The symptom of this race is that KASAN reports a use-after-free later
on in __linkwatch_run_queue(), because the freed netdev was still
queued up on the lweventlist list. (KASAN report is appended at the
end of this mail.)

Looking through
https://lore.kernel.org/netdev/?q=__linkwatch_run_queue+syzbot , it
looks like syzbot has also found some crashes with the same symptom in
the past? Though I can't easily tell whether it's actually the same
bug...

The following race between usbnet_deferred_kevent() (running
EVENT_LINK_RESET work) and usbnet_disconnect() triggers the bug:

- USB network adapter notifies about link going up (ax88179_status())
- ax88179_status() -> usbnet_link_change(..., 1, 1) queues
EVENT_LINK_RESET work
- system_wq starts executing EVENT_LINK_RESET work, it runs up to
the call to netif_carrier_on() in ax88179_link_reset()
- USB hub signals that the USB network adapter has been disconnected
- usbnet_disconnect() calls unregister_netdev(),
which goes through netdev_wait_allrefs()
[from this point on, dev_hold() doesn't work anymore]
- EVENT_LINK_RESET work continues, calls
netif_carrier_on()->linkwatch_fire_event()->linkwatch_add_event(),
which does dev_hold() (without effect) and places the device on lweventlist

After that, cleanup continues and the net_device gets freed while its
refcount is elevated.

I'm not sure what the right fix for this is.

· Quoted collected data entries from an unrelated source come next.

-- ==== Sys2Proof/Config.lean ====
section
/-! DEFINITION. What an implementation fixes (fuses, derivations the manual does not give) and the
free values: constants without a body, so that no proof can rest on a value of them. -/

namespace Sys2Proof

/-- R626, R627: what an X.509 certificate of the device's chain says (Table 11.7). -/
structure Certificate where
  /-- Position of the issuer in Table 11.7. -/
  issuer : Nat
  serialNumber : Bytes
  notBefore : Bytes
  notAfter : Bytes
  /-- The subject's serialNumber, in ASCII. -/
  subjectSerial : Bytes
  publicKey : Bytes
  /-- The Kaznus extension of the attestation certificate: `fw_svn`, register 0 and `debug_unlock`. -/
  measured : Option (BitVec 32 × Bytes × Bool)
  deriving DecidableEq, Repr

end Sys2Proof

namespace Sys2Proof.Config

/-- R3, Table 13.2: the fused grade, 0 commercial, 1 industrial. -/
opaque grade : Bool
/-- Table 13.2: the fused silicon revision. -/
opaque deviceRev : BitVec 8
/-- Table 13.2: the fused serial number. -/
opaque serial : BitVec 64
/-- R612 step 5: the four firmware-signing key digests fused at manufacture. -/
opaque keyDigest : Fin 4 → Bytes
/-- 11, Keys and certificates: the fused device secret, readable by no interface. -/
opaque deviceSecret : Bytes
/-- R750: the fused table of VID codes by effective profile and junction temperature (1/8 °C). -/
opaque vidCode : Nat → Int → Nat
/-- R616 step 6: the private attestation key derived from the secret, the value of register 0 and
the effective `debug_unlock`; the manual does not give the derivation (log 12). -/
opaque attestationKey : Bytes → Bytes → Bool → Nat
/-- R626: the certificates of positions 0 and 1 of Table 11.7 in DER, kept in the boot ROM. -/
opaque rootCertificate : Bytes
/-- R626: the Kaznus Quoma Device CA certificate in DER. -/
opaque deviceCaCertificate : Bytes
/-- 11, Keys and certificates: the private device identity key derived from the secret; the derivation is not given (log 12). -/
opaque identityKey : Bytes → Nat
/-- R627: the serial number and the notBefore of the device identity certificate, and its signature by the Device CA, all set at
manufacture. -/
opaque identitySerial : Bytes
/-- R627: notBefore of the device identity certificate. -/
opaque identityNotBefore : Bytes
/-- R626: the Device CA's signature of the device identity certificate. -/
opaque identitySignature : Bytes
/-- R626: the DER form of what a certificate's signature covers; the manual gives fields and no bytes (log 12). -/
opaque tbsCertificate : Certificate → Bytes
/-- R626: the DER form of a certificate from what is signed and the signature (log 12). -/
opaque derCertificate : Bytes → Bytes → Bytes
/-- R772: the flash's SFDP table declares quad output read. -/
opaque quadRead : Bool
/-- R766: a byte of a flash sector or page whose erasing or programming a reset has cut short. -/
opaque cutByte : Nat → Nat → Byte
/-- R778: which boundary-scan instruction an instruction-register value selects; the manual names the
instructions and no codes (log 13). -/
opaque tapInstruction : Nat → Nat
/-- R778: length in bits of the TAP instruction register, which the manual does not give. -/
opaque tapIrLength : Nat
/-- R778: length in bits of the boundary register. -/
opaque tapBoundaryLength : Nat

/-- Table 12.6: the 64-bit word of a trace record that holds two items; the manual names the items and
not their places (log 10). Arguments: source bit, word, first item, second item. -/
opaque traceWord : Nat → Nat → Nat → Nat → BitVec 64
/-- Table 12.7: a counter of time (busy cycles, waits), by group, position and TBK: the model computes no
cycle counts (log 36). -/
opaque timeCounter : Nat → Nat → Nat → Nat
/-- A free 64-bit value: the n-th value the manual leaves open (log 10). -/
opaque free64 : Nat → BitVec 64
/-- A free vector register value. -/
opaque free512 : Nat → BitVec 512
/-- A free choice between two outcomes. -/
opaque freeBool : Nat → Bool
/-- R397: the register value in which DSTEP leaves the next partial remainder and the quotient bit;
the manual gives the step and no packing (log 16). -/
opaque dstepPack : BitVec 64 → Bool → BitVec 64
/-- R397: the partial remainder and divisor that DSTEP reads from its two source registers. -/
opaque dstepUnpack : BitVec 64 → BitVec 64 → Nat × Nat
/-- R397: the register value in which SQSTEP leaves its next remainder and root (log 16). -/
opaque sqstepPack : Nat → Nat → BitVec 64
/-- R397: the remainder and root that SQSTEP reads from its source registers. -/
opaque sqstepUnpack : BitVec 64 → BitVec 64 → Nat × Nat
/-- Table 7.4: which lanes VSEL takes from its first source; the manual gives no selector (log 17). -/
opaque vselMask : BitVec 7 → BitVec 4 → BitVec 512 → BitVec 16
/-- Table 7.4, R339: the scale, bias, activation and limits that VSBAC reads through its second source
and `x7`; the manual gives no layout (log 18). -/
opaque vsbacParams : BitVec 512 → BitVec 7 → BitVec 32 × BitVec 32 × BitVec 2 × BitVec 32 × BitVec 32
/-- R389: which of two numerically equal lanes VMAX or VMIN returns (log 19). -/
opaque tiePick : BitVec 32 → BitVec 32 → Bool
/-- R310: the FP32 result of a core operation on an operand whose pattern is an infinity or a NaN,
which the manual refuses elsewhere and does not define here (log 20). -/
opaque specialLane : Nat → BitVec 32 → BitVec 32 → BitVec 32
/-- R342: where a per-channel tile store reads the scale and bias of column c (log 18). -/
opaque tileChannel : Nat → BitVec 512 → BitVec 512 → BitVec 32 × BitVec 32
/-- Table 7.4: the result of a scalar shift by 64 or more (log 15). -/
opaque longShift : Nat → BitVec 64 → BitVec 64 → BitVec 64
/-- R644: what a stake copy holds whose verify failed, by stake, slot and copy. -/
opaque failedCopy : Nat → Nat → Nat → Bytes
/-- GET_CAPABILITIES: the transfer and message sizes, which the manual does not give. -/
opaque spdmSizes : Bytes
/-- Table 12.4: the severity of an event for which the manual names none (log 46), by event code. -/
opaque severity : Nat → Nat
/-- Table 10.5: the `mtype` code of a kind of cascade message, which the manual does not give (log 47). -/
opaque messageType : Nat → Nat
/-- The body of a cascade message of a kind with a content; the manual gives no layout (log 47). -/
opaque messageBody : Nat → Bytes → Bytes
/-- R496: the order in which the data frames of a field take the check blocks, by field and page; the manual does not
give it (log 75). -/
opaque checkRank : Nat → Nat → Nat
/-- R495: the code of a check value, from bits 47:6 of a chunk's index address and its 64 bytes; the manual gives its
power and not the code (log 75). -/
opaque checkCode : Nat → Bytes → BitVec 16
/-- R495: what the check of the n-th chunk read finds: 0 no error, 1 a correctable one, 2 an uncorrectable one (log 75). -/
opaque chunkError : Nat → Nat
/-- Bytes of a record whose items Table 4.1 names and does not place: part, items, byte (log 49). -/
opaque recordByte : Nat → List Nat → Nat → Byte
/-- A byte of memory that a part takes and that holds no row, entry or block of it (log 49). -/
opaque unheldByte : Nat → Nat → Nat → Byte
/-- Table 8.7: position registers of a stream whose descriptor the Steward builds, by stream number (log 68). -/
opaque streamPosition : Nat → Bytes
/-- R445: which of the free handle queues the Steward assigns (log 101). -/
opaque pickQueue : Nat → Nat
/-- R447: the 8 bits by which a handle names the unit that owns its buffer (log 101). -/
opaque handleOwner : Nat → BitVec 8
/-- R329: whether an extra pass of a forced replay differs from the run that it repeats; only an error of the hardware makes
it so (log 104). -/
opaque replayDiffers : Nat → Bool
/-- R439: how many of a pass's candidates an Assayer has gathered before their selection was decided (log 105). -/
opaque gatherAhead : Nat → Nat
/-- R447: the position of a buffer in its owner's memory, in 64-byte units (log 101). -/
opaque bufferPlace : Nat → BitVec 24
/-- R310: flags of a core operation on an infinity or a NaN (log 20). -/
opaque specialFlags : Nat → BitVec 32 → BitVec 32 → BitVec 11
/-- Table 7.4: how SELF packs the run-logical core and thread into its D register (log 72). -/
opaque selfPack : Nat → Nat → BitVec 64
/-- Table 7.4: what VRED leaves in its vector register, from the old value and the sum (log 72). -/
opaque vredPlace : BitVec 512 → BitVec 32 → BitVec 512
/-- R397: the upper half of a register after DIV or RSQ, from the result and the old register (log 72). -/
opaque upperHalf : BitVec 32 → BitVec 64 → BitVec 32
/-- R385: an accumulator lane after a MAC that names a P operand, from the opcode, the lane number, the lane with its product
added and the constant; the manual does not say how the constant enters (log 72). -/
opaque pMac : Nat → Nat → BitVec 40 → Bool → BitVec 32 → BitVec 40 × Bool
/-- Table 7.4: the register bits above the bytes that LD or LDC loads, and the whole value of an access wider than a
register (log 72). -/
opaque loadUpper : Nat → Bytes → BitVec 64 → BitVec 64
/-- Table 7.4: bytes that ST stores beyond its 8-byte register (log 72). -/
opaque storeUpper : Nat → BitVec 64 → Bytes
/-- Table 7.4: bytes of a vector register that a narrow LDV does not load (log 72). -/
opaque vectorUpper : Nat → Bytes → BitVec 512 → BitVec 512
/-- Table 7.4: vector registers after LD2 and LDST, from `t`, the bytes read and the P constant (R385; log 72). -/
opaque dualRegs : Nat → Bytes → Bytes → Option (BitVec 32) → List (BitVec 512) → Nat → BitVec 512
/-- Table 7.4: bytes that LDST writes to Y (log 72). -/
opaque dualStore : Nat → Option (BitVec 32) → List (BitVec 512) → Bytes
/-- R370: bytes that an LDC reads beyond the line of its address (log 72). -/
opaque loadBeyond : Nat → Nat → Bytes
/-- Table 7.4: a vector register after TLD, by word, tile bytes and register number (log 72). -/
opaque tileRegs : BitVec 32 → Bytes → List (BitVec 512) → Nat → BitVec 512
/-- Table 7.4: bytes of a tile after TST (log 72). -/
opaque tileBytes : BitVec 32 → Bytes → List (BitVec 512) → Bytes
/-- R342: bytes of the tile that TSTS stores, from the converted results by element (log 72). -/
opaque tileStored : BitVec 32 → List Nat → Bytes
/-- R342, R339 step 4: the output format of TSTS, 0 FP32, 1 FP16, 2 BF16, 3 INT8, 4 U16; the manual does not say which field names
it (log 72). -/
opaque tileFormat : BitVec 32 → Fin 5
/-- R342: activation and limits of TSTS (log 18). -/
opaque tileAct : BitVec 32 → BitVec 2 × BitVec 32 × BitVec 32
/-- R392: the factors of product n of a TACC for an element, from the word and the vector registers (log 72). -/
opaque taccFactors : BitVec 32 → List (BitVec 512) → Nat → Nat → BitVec 32 × BitVec 32
/-- R393: bytes of the tiles of a TFOLD whose shape has no binary64 match: the FP32 tile and the other (log 72). -/
opaque foldBytes : BitVec 32 → Bytes → Bytes → Bytes
/-- R352: the tile that an instruction names whose tile number lies beyond its shape's count (log 72). -/
opaque oddTile : Nat → Nat → Nat
/-- R401: run length code of the T32 keys of LKP8 and LKP4; an image names no L (log 72). -/
opaque lookupRun : Nat
/-- Table 7.4: payload and tag of a SEND (log 72). -/
opaque sendPayload : BitVec 32 → List (BitVec 64) → List (BitVec 512) → Bytes
/-- Table 7.4: the tag of a SEND (log 72). -/
opaque sendTag : BitVec 32 → List (BitVec 64) → List (BitVec 512) → BitVec 8
/-- Table 7.4: registers after a RECV, by word, tag, payload and old registers (log 72). -/
opaque recvReg : BitVec 32 → BitVec 8 → Bytes → BitVec 64 → BitVec 64
/-- Table 7.4: a vector register after a RECV (log 72). -/
opaque recvVec : BitVec 32 → BitVec 8 → Bytes → BitVec 512 → BitVec 512
/-- R435: what SWAIT and SPOLL give for a slot number that holds no stream (log 72). -/
opaque emptySlot : BitVec 64 → BitVec 64
/-- R549: the bits of a byte that change when each of its Gray-coded symbols is inverted; the manual names no Gray code. -/
opaque grayFlip : Byte
/-- Table 10.2 NEGOTIATE: the payload of a HELLO flit by serial number, port number, role, protocol version and width; its layout is not
given. -/
opaque helloPayload : BitVec 64 → Nat → Nat → Nat → Nat → Bytes
/-- Table 10.2 ALIGN: the payload of a marker flit; it is not given. -/
opaque markerPayload : Bytes
/-- The SPDM nonce or opaque bytes the device chooses for its n-th signed response. -/
opaque spdmNonce : Nat → Bytes

end Sys2Proof.Config
end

Is the bug that usbnet_disconnect() should be stopping &dev->kevent
before calling unregister_netdev()?
Or is the bug that ax88179_link_reset() doesn't take some kind of lock
and re-check that the netdev is still alive?
Or should netif_carrier_on() be doing that?
Or is it the responsibility of the linkwatch code to check whether the
netdev is already going away?

If you think having a proper reproducer for this would help, I can
also put that together, but it's ugly and involves /dev/raw-gadget
(for emulating a USB device) and patching delays into the kernel...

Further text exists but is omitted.